The main characters, Richie and Frank complement each other well. The book begins with Richie searching through empty house that was once a crime scene. From there Richie gets involved in a twisted set of lies and surprises that lead him further down a hole he isn't sure he really wants to venture down.
Besides one scene in this book that involves Richie and a young woman who helps him, I love the interaction between the characters, especially a young tortured soul named Wil and the kindhearted officer Frank. There were twists in the book I was not expecting, and the fact that things fit in a circle and everything had something to do with the main story was great. Not many books do that. I look forward to reading another book by Mr. Mariotte.
I won this book as part of a giveaway on goodreads. I usually read mostly non-fiction crime, so I wasn't sure how I would pan on fictional crime. I shook my head sometimes at the typical storyline / over-exaggerations, but I could not put this book down. I finished it in two days, snowed in from work. If you like crime novels, you'll love this one. For those like me with masters degrees in CJ, maybe not. I am glad I read it, and I look forward to passing it along to a friend to check out and review.
This is the third book by Mr. Mariotte that I have read, and like the first two this was a captivating and exciting story. I loved the interaction between Frank and "Maynard", and the way we got to learn about each of them as the story progressed. I look forward to more books in this series, and have become a big fan of this author. He is just simply a great storyteller!

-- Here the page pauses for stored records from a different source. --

/-! Slot 7. -/

/-- Send a payload as a token (R56, R104, R105, R110, R111): to the tile's own queue, or to its turn register. -/
def sendTok (e : Env) (f : SlotF) (payload : Nat) (w : Work) : Work :=
  let i := f.imm.toNat
  let tok := mkToken (mkHeader (fieldN i 33 3) (e.c.tag + fieldN i 24 9) e.t.regs.epoch (fieldN i 8 15))
    (BitVec.ofNat 256 payload)
  if bitB i 40 then
    let r := w.k.t.enqueue (fieldN i 8 4) tok
    let w1 := w.core (fun k => { k with t := r.1 })
    (match r.2 with
      | some c => w1.fault c.1 c.2
      | none => w1)
  else
    let en := i % 256
    if e.t.injects en then
      w.core (fun k => { k with t := { k.t with tregs := SMap.set none k.t.tregs (rotaTreg (e.t.rotaAt en)) (some ⟨tok, en⟩) } })
    else { w with canal := w.canal ++ [(en, tok)] }

def opSend (e : Env) (f : SlotF) (w : Work) : Work :=
  if e.on f then sendTok e f (laneAt 256 (e.rv f.srcA) (f.mod.toNat % 8)) w else w

/-- The scalar run of four registers starting at an index; 0xFF reads as zero. -/
def Env.run4 (e : Env) (x : BitVec 8) : Nat :=
  match regIx x with
  | .s _ => ofLanes 64 4 (fun j => (e.rs (x + BitVec.ofNat 8 j)).toNat)
  | _ => 0

def opSends (e : Env) (f : SlotF) (w : Work) : Work := if e.on f then sendTok e f (e.run4 f.srcA) w else w

def opRecv (e : Env) (f : SlotF) (w : Work) : Work :=
  if e.on f then
    let q := f.srcA.toNat - 0xD0
    let l := e.c.bound.filter (fun b => b.queue == q)
    let i := if (e.t.trigAt e.c.entry).rule = 3 then f.imm.toNat % 16 else 0
    match l[i]? with
    | none => w.fault 0x0C q
    | some b =>
      (match regIx f.dst with
        | .s _ => (List.range 4).foldl (fun w j =>
            w.writeS (f.dst + BitVec.ofNat 8 j) (BitVec.ofNat 64 (laneAt 64 b.tok.payload.toNat j))) w
        | _ =>
          let c := f.mod.toNat % 8
          let m : BitVec 64 := BitVec.ofNat 64 (0xFF * 2 ^ (8 * c))
          w.writeV e m f.dst (b.tok.payload.toNat * 2 ^ (256 * c)))
  else w

/-! Steering channels (R120 to R126). -/

/-- Channel of a steering token. -/
def Token.chan (t : Token) : Nat := t.qsel % 8

/-- Control value of a control token (R122). -/
def Token.ctlVal (t : Token) : Bool := t.payload.getLsbD 0

/-- What a pairing does with the data: discard it, or send it re-headed for a rota entry (R121, Table 4-7). -/
inductive SteerOut where
  | discard
  | send (entry : Nat) (tok : Token)
  deriving DecidableEq, Repr

/-- Re-head a data token (R121). -/
def Token.reHead (t : Token) (steer : Bool) (q : Nat) : Token :=
  let h := t.header.toNat
  let h' := (if steer then 1 else 0) + fieldN h 2 14 * 2 ^ 2 + q % 16 * 2 ^ 16 + fieldN h 20 12 * 2 ^ 20
  mkToken (BitVec.ofNat 32 h') t.payload

/-- The output a channel's configuration gives for control value `b` (Table 4-7). -/
def ChanCfg.out (g : ChanCfg) (b : Bool) (data : Token) : SteerOut :=
  match g with
  | .unconfigured => .discard
  | .steer imm =>
    let i := imm.toNat
    if b then (if bitB i 20 then .discard else .send (fieldN i 11 8) (data.reHead (bitB i 26) (fieldN i 27 4)))
    else (if bitB i 19 then .discard else .send (fieldN i 3 8) (data.reHead (bitB i 21) (fieldN i 22 4)))
  | .merge imm =>
    let i := imm.toNat
    if bitB i 19 then .discard else .send (fieldN i 3 8) (data.reHead (bitB i 21) (fieldN i 22 4))

/-- Whether a control and a data token pair under a channel's configuration (R123). -/
def ChanCfg.pairs (g : ChanCfg) (ctl data : Token) : Bool :=
  ctl.chan == data.chan && ctl.tag == data.tag && ctl.epoch == data.epoch &&
    (match g with
      | .unconfigured => false
      | .steer _ => true
      | .merge _ => bitB data.qsel 3 == ctl.ctlVal)

def Tile.chan (t : Tile) (i : Nat) : ChanCfg := SMap.get .unconfigured t.chans i

/-- Entries of the match store that count toward its 64 (R124). -/
def Tile.matchLive (t : Tile) : Nat := (t.matchStore.filter (fun m => m.held)).length

/-- Note the match-store high-water mark (Table 4-10). -/
def Tile.noteMatch (t : Tile) : Tile := { t with regs := { t.regs with matchHwm := max t.regs.matchHwm t.matchLive } }

/-- Complete a pairing of a control with a data token, both already out of the store but for the data's entry: the data
joins the tokens that wait for their turn register, holding an entry or not, or is discarded (R124, R126). -/
def Tile.paired (t : Tile) (g : ChanCfg) (ctl data : Token) (held : Bool) : Tile :=
  let t1 := { t with regs := { t.regs with steerCnt := satAdd 48 t.regs.steerCnt 1 } }
  match g.out ctl.ctlVal data with
  | .discard => t1
  | .send en tok => { t1 with matchStore := t1.matchStore ++ [⟨tok, t1.serial, held, some en⟩], serial := t1.serial + 1 }

/-- Remove a match-store entry by its number. -/
def Tile.dropMatch (t : Tile) (serial : Nat) : Tile :=
  { t with matchStore := t.matchStore.filter (fun m => m.serial != serial) }

/-- Whether two tokens, one control and one data in either order, pair under a channel's configuration (R123). -/
def ChanCfg.mates (g : ChanCfg) (a b : Token) : Bool :=
  (a.ctrl && !b.ctrl && g.pairs a b) || (!a.ctrl && b.ctrl && g.pairs b a)

/-- The oldest waiting token that pairs with `tok` (R123). -/
def Tile.mate (t : Tile) (tok : Token) : Option MEntry :=
  t.matchStore.find? (fun m => m.paired == none && (t.chan tok.chan).mates tok m.tok)

/-- Complete the pairing of two tokens, given in either order; `held` says that the data token holds a match-store entry. -/
def Tile.couple (t : Tile) (a b : Token) (held : Bool) : Tile :=
  if a.ctrl then t.paired (t.chan a.chan) a b held else t.paired (t.chan a.chan) b a held

/-- Pair waiting tokens of channel `i`, the oldest that has a partner with its oldest partner, `n` rounds at most (R120, R123). -/
def Tile.pairWaiting (i : Nat) : Nat → Tile → Tile
  | 0, t => t
  | n + 1, t =>
    match (t.matchStore.filter (fun m => m.paired == none && m.tok.chan == i)).find? (fun m => (t.mate m.tok).isSome) with
    | none => t
    | some a =>
      (match t.mate a.tok with
        | none => t
        | some b => Tile.pairWaiting i n (((t.dropMatch a.serial).dropMatch b.serial).couple a.tok b.tok true))

/-- Configure a channel and pair what waits on it (R120). -/
def Tile.configure (t : Tile) (i : Nat) (g : ChanCfg) : Tile :=
  Tile.pairWaiting i 64 { t with chans := SMap.set .unconfigured t.chans i g }

def opSteer (e : Env) (f : SlotF) (w : Work) : Work :=
  if e.on f then w.core (fun k => { k with t := k.t.configure (f.imm.toNat % 8) (.steer f.imm) }) else w

def opMerge (e : Env) (f : SlotF) (w : Work) : Work :=
  if e.on f then w.core (fun k => { k with t := k.t.configure (f.imm.toNat % 8) (.merge f.imm) }) else w

/-! The issue of a word. -/

/-- The operations of slot 0. -/
def run0 (op : Nat) : Env → SlotF → Work → Work :=
  match op with
  | 1 => opBr
  | 2 => opLoop
  | 3 => opWait
  | 4 => opSignal
  | 5 => opYield
  | 6 => opEob
  | 7 => opFence
  | 8 => opTrap
  | _ => fun _ _ w => w

/-- The operations of slots 1 and 2. -/
def run12 (slot op : Nat) : Env → SlotF → Work → Work :=
  if slot = 1 then (if op = 1 then opMma false else if op = 2 then opMma true else fun _ _ w => w)
  else match op with
  | 1 => opAclr
  | 2 => opArd
  | 3 => opAraw
  | 4 => opAadd
  | 5 => opAwin
  | 6 => opAflag
  | _ => fun _ _ w => w

/-- The operations of slot 3. -/
def run3 (op : Nat) : Env → SlotF → Work → Work :=
  match op with
  | 1 => opVfma
  | 2 => opVadd
  | 3 => opVsub
  | 4 => opVmul
  | 5 => opVmax
  | 6 => opVmin
  | 7 => opVexp2
  | 8 => opVlog2
  | 9 => opVrcp
  | 10 => opVrsq
  | 11 => opVcvt
  | 12 => opVrsum
  | 13 => opVcmp
  | _ => fun _ _ w => w

/-- The operations of slot 4. -/
def run4 (op : Nat) : Env → SlotF → Work → Work :=
  match op with
  | 1 => opSli
  | 2 => opSadd
  | 3 => opSsub
  | 4 => opSmul
  | 5 => opSand
  | 6 => opSor
  | 7 => opSxor
  | 8 => opSshl
  | 9 => opSshr
  | 10 => opSsra
  | 11 => opScmp
  | 12 => opSfromv
  | 13 => opVbcast
  | 14 => opViadd
  | 15 => opVand
  | 16 => opVor
  | 17 => opVxor
  | 18 => opVperm
  | 19 => opVsel
  | 20 => opVmov
  | 21 => opPand
  | 22 => opPor
  | 23 => opPxor
  | 24 => opPnot
  | 25 => opPrange
  | _ => fun _ _ w => w

/-- The operations of slots 5 and 6. -/
def run56 (op : Nat) : Env → SlotF → Work → Work :=
  match op with
  | 1 => opLd
  | 2 => opLds
  | 3 => opSt
  | 4 => opSts
  | _ => fun _ _ w => w

/-- The operations of slot 7. -/
def run7 (op : Nat) : Env → SlotF → Work → Work :=
  match op with
  | 1 => opSend
  | 2 => opSends
  | 3 => opRecv
  | 4 => opSteer
  | 5 => opMerge
  | _ => fun _ _ w => w

/-- The operation of one slot. -/
def runSlot (o : SlotOp) : Env → SlotF → Work → Work :=
  match o.slot.val with
  | 0 => run0 o.op.toNat
  | 1 => run12 1 o.op.toNat
  | 2 => run12 2 o.op.toNat
  | 3 => run3 o.op.toNat
  | 4 => run4 o.op.toNat
  | 5 => run56 o.op.toNat
  | 6 => fun e => run56 o.op.toNat { e with ce := e.ce6 }
  | _ => run7 o.op.toNat

/-- Slot `k` of a wide word (Table 2-5). -/
def slotAt (w : WideWord) (k : Fin 8) : SlotOp :=
  let x := w.toNat / 2 ^ (128 * k.val)
  ⟨k, BitVec.ofNat 8 x, ⟨bitB x 12, bitB x 13, BitVec.ofNat 4 (x / 2 ^ 8), BitVec.ofNat 8 (x / 2 ^ 16), BitVec.ofNat 8 (x / 2 ^ 24),
    BitVec.ofNat 8 (x / 2 ^ 32), BitVec.ofNat 8 (x / 2 ^ 40), BitVec.ofNat 16 (x / 2 ^ 48), BitVec.ofNat 64 (x / 2 ^ 64)⟩⟩

/-- The slots of a wide word that hold an operation, in slot order; a slot with opcode 0x00 does nothing (R45). -/
def wordSlots (w : WideWord) : List SlotOp := ((List.finRange 8).map (slotAt w)).filter (fun o => o.op != 0)

/-- The wide word at an address of the instruction store (Table 2-1). -/
def Tile.wordAt (t : Tile) (pc : Nat) : List SlotOp := wordSlots (SMap.get 0 t.imem pc)

/-- Whether a word holds the operation of a command: the same opcode and fields in its slot; for `NOP`, a slot that holds no opcode listed for it,
which issues as `NOP` or raises `ILLEGAL_WORD` (R45). -/
def holdsOp (w : List SlotOp) (o : SlotOp) : Bool :=
  if o.op = 0 then w.all (fun y => y.slot != o.slot || (opSig y.slot.val y.op.toNat y.f.mod.toNat).isNone) else w.contains o

/-- Whether a send finds turn register `r` taken: it holds an earlier token (R56), or a paired token of the steering unit waits to enter it and goes
first (R112, log entry 154). -/
def Tile.tregTaken (t : Tile) (r : Nat) : Bool :=
  (t.treg r).isSome || t.matchStore.any (fun m => m.paired.any (fun k => rotaTreg (t.rotaAt k) == r))

/-- Why a legal word cannot issue yet: its `WAIT` finds the counter at zero (R50), or its send finds the turn register
taken (R56, R112). -/
inductive Hold where
  | none
  | wait
  | send
  deriving DecidableEq, Repr

/-- Whether a word must wait. -/
def wordHold (e : Env) (w : List SlotOp) : Hold :=
  if w.any (fun o => o.slot.val == 0 && o.op == 3 && e.on o.f && SMap.get 0 e.t.sem (o.f.imm.toNat % 32) == 0) then .wait
  else if w.any (fun o => o.slot.val == 7 && (o.op == 1 || o.op == 2) && e.on o.f && !bitB o.f.imm.toNat 40
      && e.t.tregTaken (rotaTreg (e.t.rotaAt (o.f.imm.toNat % 256)))) then .send
  else .none

/-- The successor of the last word of loop bodies: the innermost loop that ends here runs again or closes (R49). -/
def loopEnd (pc : Nat) : List OpenLoop → Nat × List OpenLoop
  | [] => (pc + 1, [])
  | l :: r =>
    if l.last = pc then
      (if 1 < l.left then (l.first, { l with left := l.left - 1 } :: r) else loopEnd pc r)
    else (pc + 1, l :: r)

/-- A successor address with the loops open there, or the fault that finding it raises (R49). -/
def successor (c : Ctx) (e : Trig) (flow : Flow) : (Nat × List OpenLoop) × Option Nat :=
  let inB := fun a => decide (e.start ≤ a ∧ a ≤ e.start + e.len)
  let chk := fun (r : Nat × List OpenLoop) => (r, if inB r.1 then none else some 0x02)
  match flow with
  | .seq => chk (loopEnd c.pc c.loops)
  | .yield _ => chk (loopEnd c.pc c.loops)
  | .jump a => chk (a, c.loops)
  | .skip a => chk (a, c.loops)
  | .loop last n =>
    if 4 ≤ c.loops.length then ((c.pc + 1, c.loops), some 0x03)
    else if inB last then chk (c.pc + 1, ⟨c.pc + 1, last, n⟩ :: c.loops)
    else ((c.pc + 1, c.loops), some 0x02)
  | .eob => ((c.pc, c.loops), none)

/-- Whether the plot of a tile has a yield record for point `n` of its section (Table 5-5). -/
def Plot.hasYield (p : Plot) (n : Nat) : Bool :=
  let off := leAt p.plat 0x34 4
  (List.range (leAt p.plat 0x38 2)).any (fun i =>
    leAt p.plat (off + 32 * i) 1 == p.sect && leAt p.plat (off + 32 * i + 1) 1 == n)

/-- Raise the faults of a word in slot order, each with the word's position (R65). -/
def Work.raise (w : Work) (e : Env) : State :=
  let s0 := w.s.setTile e.g w.k.t
  let s1 := w.faults.foldl (fun s cd => s.tileFault e.g cd.1 (faultInfo e.c.pc e.c.entry e.c.tag cd.2)
    (if cd.1 = 0x06 then 0x0404 else tileFaultStatus cd.1)) s0
  w.canal.foldl (fun s et => s.canalFault e.g 4
    (canalInfo e.turn 6 et.1 et.2)) s1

Empty Rooms kept me up reading past my bedtime and nearly made me late for work a couple of times. It was hard to put down. I would have liked to known more about Wil... Maybe we will see him in another book?
I received the book for free through Goodreads First Reads.
A rather chilling story. Made me want to keep a closer eye on my kids.
Well written with interesting characters. There were a couple of incidents in the middle of the book that seemed out of place. All in all a great book.